Pipers are mercifully easy to fly.
Driver’s response is perfect:
Are you kidding me!?
Aw hell, I was talking on my cell phone and missed the whole thing.
Reminds me of that movie with a Space Shuttle landing on a highway.
It sorely missed a scene of a rastafarian-style driver in a convertible, seeing the low-flying shuttle above him, looking at the shuttle, at the joint he smokes, and saying, with surprised admiration, “wow…”.
I think the stall speed of most low wing six seat Pipers is around 60knots, I would prefer to try it in a Cessna 172 where full flaps you can get as low as 33knots. Or rather take it in on a field or golf course; or, you know, a nice runway.
(edit)Sorry, Piper Cherokee stalls at 47knots.
I wish my school had planes!
Good piloting, except for the part about being over a city in a plane that doesn’t run. At least there was no collision.
I was way too close to the 1978 crash of an A-7D in Tucson, seeing the pilot eject as I rode a city bus a few blocks away.
A perfect response would have been to stop a safe distance behind the plane, turn on the hazard lights, get his ass out of the car, ask if anyone in the plane needs help, then call 911 and wait for emergency services to arrive.
Instead he showed typical motorist behaviour: hit the gas pedal and swerve around the incident while gawking at it and haw-hawing.
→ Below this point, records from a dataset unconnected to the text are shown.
theorem keeps_execBroadcastLanding {s0 : State} {p : Nat} {s : State}
    (h0 : Keeps s0 s) : KeepsO s0 (execBroadcastLanding p s) := by
  unfold execBroadcastLanding
  repeat' (first
    | with_reducible assumption
    | with_reducible apply KeepsX.some
    | with_reducible exact KeepsX.none
    | with_reducible apply KeepsO.next
    | with_reducible exact KeepsO.fault
    | with_reducible apply KeepsE.ok
    | with_reducible exact KeepsE.error
    | with_reducible apply KeepsX.some
    | with_reducible exact KeepsX.none
    | with_reducible refine KeepsX.ite ?_ ?_
    | with_reducible refine KeepsO.ite ?_ ?_
    | with_reducible refine Keeps.getD ?_ ?_
    | with_reducible apply keeps_State_bcastInto
    | with_reducible apply keeps_State_dropIn
    | with_reducible apply keeps_State_mapColl
    | with_reducible apply keeps_State_voteCheck
    | with_reducible refine keeps_State_takeIn ?_ (by assumption)
    | with_reducible refine Keeps.ite ?_ ?_
    | split
    | with_reducible intro _
    | dsimp only)

theorem keeps_execContributionWindowClose {s0 : State} {p : Nat} {s : State}
    (h0 : Keeps s0 s) : KeepsO s0 (execContributionWindowClose p s) := by
  unfold execContributionWindowClose
  repeat' (first
    | with_reducible assumption
    | with_reducible apply KeepsO.next
    | with_reducible exact KeepsO.fault
    | with_reducible apply KeepsE.ok
    | with_reducible exact KeepsE.error
    | with_reducible apply KeepsX.some
    | with_reducible exact KeepsX.none
    | with_reducible refine KeepsO.ite ?_ ?_
    | with_reducible apply keeps_State_mapColl
    | with_reducible apply keeps_State_voteCheck)

theorem keeps_execBroadcastWindowClose {s0 : State} {p : Nat} {s : State}
    (h0 : Keeps s0 s) : KeepsO s0 (execBroadcastWindowClose p s) := by
  unfold execBroadcastWindowClose
  repeat' (first
    | with_reducible assumption
    | with_reducible apply KeepsO.next
    | with_reducible exact KeepsO.fault
    | with_reducible apply KeepsE.ok
    | with_reducible exact KeepsE.error
    | with_reducible apply KeepsX.some
    | with_reducible exact KeepsX.none
    | with_reducible refine KeepsO.ite ?_ ?_
    | with_reducible apply keeps_State_decide
    | with_reducible apply keeps_State_mapColl
    | with_reducible apply keeps_State_shardsTake
    | with_reducible apply keeps_State_voteCheck)

theorem keeps_execVoteReceive {s0 : State} {p : Nat} {s : State}
    (h0 : Keeps s0 s) : KeepsO s0 (execVoteReceive p s) := by
  unfold execVoteReceive
  repeat' (first
    | with_reducible assumption
    | with_reducible apply KeepsX.some
    | with_reducible exact KeepsX.none
    | with_reducible apply KeepsO.next
    | with_reducible exact KeepsO.fault
    | with_reducible apply KeepsE.ok
    | with_reducible exact KeepsE.error
    | with_reducible apply KeepsX.some
    | with_reducible exact KeepsX.none
    | with_reducible refine KeepsX.ite ?_ ?_
    | with_reducible refine KeepsO.ite ?_ ?_
    | with_reducible apply keeps_State_dropIn
    | with_reducible apply keeps_State_mapColl
    | with_reducible apply keeps_State_tally
    | with_reducible refine keeps_State_takeIn ?_ (by assumption)
    | with_reducible refine Keeps.ite ?_ ?_
    | split
    | with_reducible intro _
    | dsimp only)

theorem keeps_execVoteTimeout {s0 : State} {p : Nat} {s : State}
    (h0 : Keeps s0 s) : KeepsO s0 (execVoteTimeout p s) := by
  unfold execVoteTimeout
  repeat' (first
    | with_reducible assumption
    | with_reducible apply KeepsO.next
    | with_reducible exact KeepsO.fault
    | with_reducible apply KeepsE.ok
    | with_reducible exact KeepsE.error
    | with_reducible apply KeepsX.some
    | with_reducible exact KeepsX.none
    | with_reducible refine KeepsO.ite ?_ ?_
    | with_reducible apply keeps_State_decide
    | with_reducible refine Keeps.ite ?_ ?_)

theorem keeps_execDecisionReceive {s0 : State} {p : Nat} {s : State}
    (h0 : Keeps s0 s) : KeepsO s0 (execDecisionReceive p s) := by
  unfold execDecisionReceive
  repeat' (first
    | with_reducible assumption
    | with_reducible apply KeepsX.some
    | with_reducible exact KeepsX.none
    | with_reducible apply KeepsO.next
    | with_reducible exact KeepsO.fault
    | with_reducible apply KeepsE.ok
    | with_reducible exact KeepsE.error
    | with_reducible apply KeepsX.some
    | with_reducible exact KeepsX.none
    | with_reducible refine KeepsX.ite ?_ ?_
    | with_reducible refine KeepsO.ite ?_ ?_
    | with_reducible apply keeps_State_completeVote
    | with_reducible apply keeps_State_dropIn
    | with_reducible apply keeps_State_mapColl
    | with_reducible apply keeps_State_recordDecision
    | with_reducible apply keeps_State_takeDecision
    | with_reducible refine keeps_State_takeIn ?_ (by assumption)
    | with_reducible refine Keeps.ite ?_ ?_
    | split
    | with_reducible intro _
    | dsimp only)

theorem keeps_execDecisionTimeout {s0 : State} {p : Nat} {s : State}
    (h0 : Keeps s0 s) : KeepsO s0 (execDecisionTimeout p s) := by
  unfold execDecisionTimeout
  repeat' (first
    | with_reducible assumption
    | with_reducible apply KeepsX.some
    | with_reducible exact KeepsX.none
    | with_reducible apply KeepsO.next
    | with_reducible exact KeepsO.fault
    | with_reducible apply KeepsE.ok
    | with_reducible exact KeepsE.error
    | with_reducible apply KeepsX.some
    | with_reducible exact KeepsX.none
    | with_reducible refine KeepsX.ite ?_ ?_
    | with_reducible refine KeepsO.ite ?_ ?_
    | with_reducible apply keeps_State_endStepBegin
    | with_reducible apply keeps_State_faultCtx
    | with_reducible apply keeps_State_mapColl
    | with_reducible refine Keeps.ite ?_ ?_
    | split
    | with_reducible intro _
    | dsimp only)

theorem keeps_execRingLanding {s0 : State} {p : Nat} {s : State}
    (h0 : Keeps s0 s) : KeepsO s0 (execRingLanding p s) := by
  unfold execRingLanding
  repeat' (first
    | with_reducible assumption
    | with_reducible apply KeepsX.some
    | with_reducible exact KeepsX.none
    | with_reducible apply KeepsO.next
    | with_reducible exact KeepsO.fault
    | with_reducible apply KeepsE.ok
    | with_reducible exact KeepsE.error
    | with_reducible apply KeepsX.some
    | with_reducible exact KeepsX.none
    | with_reducible refine KeepsX.ite ?_ ?_
    | with_reducible refine KeepsO.ite ?_ ?_
    | with_reducible apply keeps_State_dropIn
    | with_reducible apply keeps_State_signalTok
    | with_reducible apply keeps_State_transFault
    | with_reducible apply keeps_State_vwrite
    | with_reducible refine keeps_State_takeIn ?_ (by assumption)
    | with_reducible refine Keeps.ite ?_ ?_
    | split
    | with_reducible intro _
    | dsimp only)

theorem keeps_execRingCredit {s0 : State} {p : Nat} {s : State}
    (h0 : Keeps s0 s) : KeepsO s0 (execRingCredit p s) := by
  unfold execRingCredit
  repeat' (first
    | with_reducible assumption
    | with_reducible apply KeepsX.some
    | with_reducible exact KeepsX.none
    | with_reducible apply KeepsO.next
    | with_reducible exact KeepsO.fault
    | with_reducible apply KeepsE.ok
    | with_reducible exact KeepsE.error
    | with_reducible apply KeepsX.some
    | with_reducible exact KeepsX.none
    | with_reducible refine KeepsX.ite ?_ ?_
    | with_reducible refine KeepsO.ite ?_ ?_
    | with_reducible apply Keeps.foldl
    | with_reducible apply Keeps.foldlQ
    | with_reducible apply Keeps.foldlP
    | with_reducible apply keeps_State_dropIn
    | with_reducible apply keeps_State_mapColl
    | with_reducible apply keeps_State_mapCore
    | with_reducible refine keeps_State_takeIn ?_ (by assumption)
    | with_reducible refine Keeps.ite ?_ ?_
    | split
    | with_reducible intro _)

theorem keeps_execCollGrpWrite {s0 : State} {who : Who} {p : Nat} {v : W64} {s : State}
    (h0 : Keeps s0 s) : KeepsO s0 (execCollGrpWrite who p v s) := by
  unfold execCollGrpWrite
  repeat' (first
    | with_reducible assumption
    | with_reducible apply KeepsO.next
    | with_reducible exact KeepsO.fault
    | with_reducible apply KeepsE.ok
    | with_reducible exact KeepsE.error
    | with_reducible apply KeepsX.some
    | with_reducible exact KeepsX.none
    | with_reducible refine KeepsO.ite ?_ ?_
    | with_reducible apply Keeps.foldl
    | with_reducible apply Keeps.foldlQ
    | with_reducible apply Keeps.foldlP
    | with_reducible apply keeps_State_enginePages
    | with_reducible apply keeps_State_mapColl
    | with_reducible apply keeps_State_regionTake
    | with_reducible apply keeps_State_vtake
    | with_reducible refine Keeps.ite ?_ ?_
    | split
    | with_reducible intro _)

theorem keeps_execCollStateWrite {s0 : State} {who : Who} {p : Nat} {v : W64} {s : State}
    (h0 : Keeps s0 s) : KeepsO s0 (execCollStateWrite who p v s) := by
  unfold execCollStateWrite
  repeat' (first
    | with_reducible assumption
    | with_reducible apply KeepsO.next
    | with_reducible exact KeepsO.fault
    | with_reducible apply KeepsE.ok
    | with_reducible exact KeepsE.error
    | with_reducible apply KeepsX.some
    | with_reducible exact KeepsX.none
    | with_reducible refine KeepsO.ite ?_ ?_
    | with_reducible apply keeps_State_mapColl)

theorem keeps_State_setCap {s0 s : State} {cap : Nat} (h0 : Keeps s0 s) : KeepsP s0 (State.setCap s cap) := by
  unfold State.setCap
  generalize floorMaxOf (min s.pwr.cap cap) = x
  split
  · exact h0
  · exact Keeps.step h0 rfl rfl

theorem keeps_State_refillClusters {s0 : State} {s : State} {ks : List Nat} {n : Nat}
    (h0 : Keeps s0 s) : Keeps s0 (State.refillClusters s ks n) := by
  unfold State.refillClusters
  repeat' (first
    | with_reducible assumption
    | with_reducible apply Keeps.foldl
    | with_reducible apply Keeps.foldlQ
    | with_reducible apply Keeps.foldlP
    | with_reducible apply keeps_State_setCluster
    | with_reducible refine Keeps.ite ?_ ?_
    | split
    | with_reducible intro _)

theorem keeps_State_refillPart {s0 : State} {s : State} {shares : List (Nat × Nat)} {p n : Nat}
    (h0 : Keeps s0 s) : Keeps s0 (State.refillPart s shares p n) := by
  unfold State.refillPart
  repeat' (first
    | with_reducible assumption
    | with_reducible apply keeps_State_mapPart
    | with_reducible apply keeps_State_refillClusters
    | with_reducible refine Keeps.ite ?_ ?_)

theorem keeps_State_metered {s0 : State} {s : State}
    (h0 : Keeps s0 s) : Keeps s0 (State.metered s) := by
  unfold State.metered
  repeat' (first
    | with_reducible assumption
    | with_reducible refine Keeps.ite ?_ ?_
    | split
    | with_reducible intro _
    | dsimp only
    | with_reducible refine Keeps.mkState (by with_reducible assumption))

theorem keeps_State_wakeCores {s0 : State} {s : State}
    (h0 : Keeps s0 s) : Keeps s0 (State.wakeCores s) := by
  unfold State.wakeCores
  repeat' (first
    | with_reducible assumption
    | with_reducible refine Keeps.ite ?_ ?_
    | split
    | with_reducible intro _
    | dsimp only
    | with_reducible refine Keeps.mkState (by with_reducible assumption))

theorem keeps_execRefillTick {s0 : State} {s : State}
    (h0 : Keeps s0 s) : KeepsO s0 (execRefillTick s) := by
  unfold execRefillTick
  repeat' (first
    | with_reducible assumption
    | with_reducible apply KeepsO.next
    | with_reducible exact KeepsO.fault
    | with_reducible apply KeepsE.ok
    | with_reducible exact KeepsE.error
    | with_reducible apply KeepsX.some
    | with_reducible exact KeepsX.none
    | with_reducible refine KeepsO.ite ?_ ?_
    | with_reducible apply Keeps.foldl
    | with_reducible apply Keeps.foldlQ
    | with_reducible apply Keeps.foldlP
    | with_reducible apply keeps_State_metered
    | with_reducible apply keeps_State_refillClusters
    | with_reducible apply keeps_State_refillPart
    | with_reducible apply keeps_State_wakeCores
    | with_reducible refine Keeps.ite ?_ ?_
    | split
    | with_reducible intro _)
Should have hit the horn a few times to make the full idiot bingo.
What if the light had changed 10 seconds earlier?
I was around when Southwest Flight 1455 overran the runway at Bob Hope Airport and crashed into the gas station on Hollywood Way about three miles north of where I’m standing, but since it happened on a Sunday, I didn’t happen to see it.
Yeah, remember the innocent days of early 2000?
It did not. That’s the important part.
Perhaps then the pilot would have just laid on the horn and flashed his brights.
Those things are way louder than a car horn. Just try riding in one without hearing protection.
OTH An airplane makes a loud airplane noise, and a car horn goes HONK. So yeah.
Yup. Was kidding.
When the engine is running.
When it is dead, it sounds quite like a glider.
Even a 747 will make a glider-like sound without the engines. If the pilots weren’t trained on gliders, which is increasingly common in these days of cost cutting and immediate gratification, they are likely to freak out and screw up further.
That trope has been around since the silent era, but back then it was always a wino doing a double-take at some crazy chase passing by, looking at his bottle in surprise and then either taking a big pull from it or throwing it away and swearing off the sauce.
Considering (a) how much narrower city streets are than runways, and (b) how many vertical objects there are adjacent to city streets, this is an absolutely outstanding job of steely-eyed airmanship, and my goggles and scarf are hereby doffed in salute to the pilot.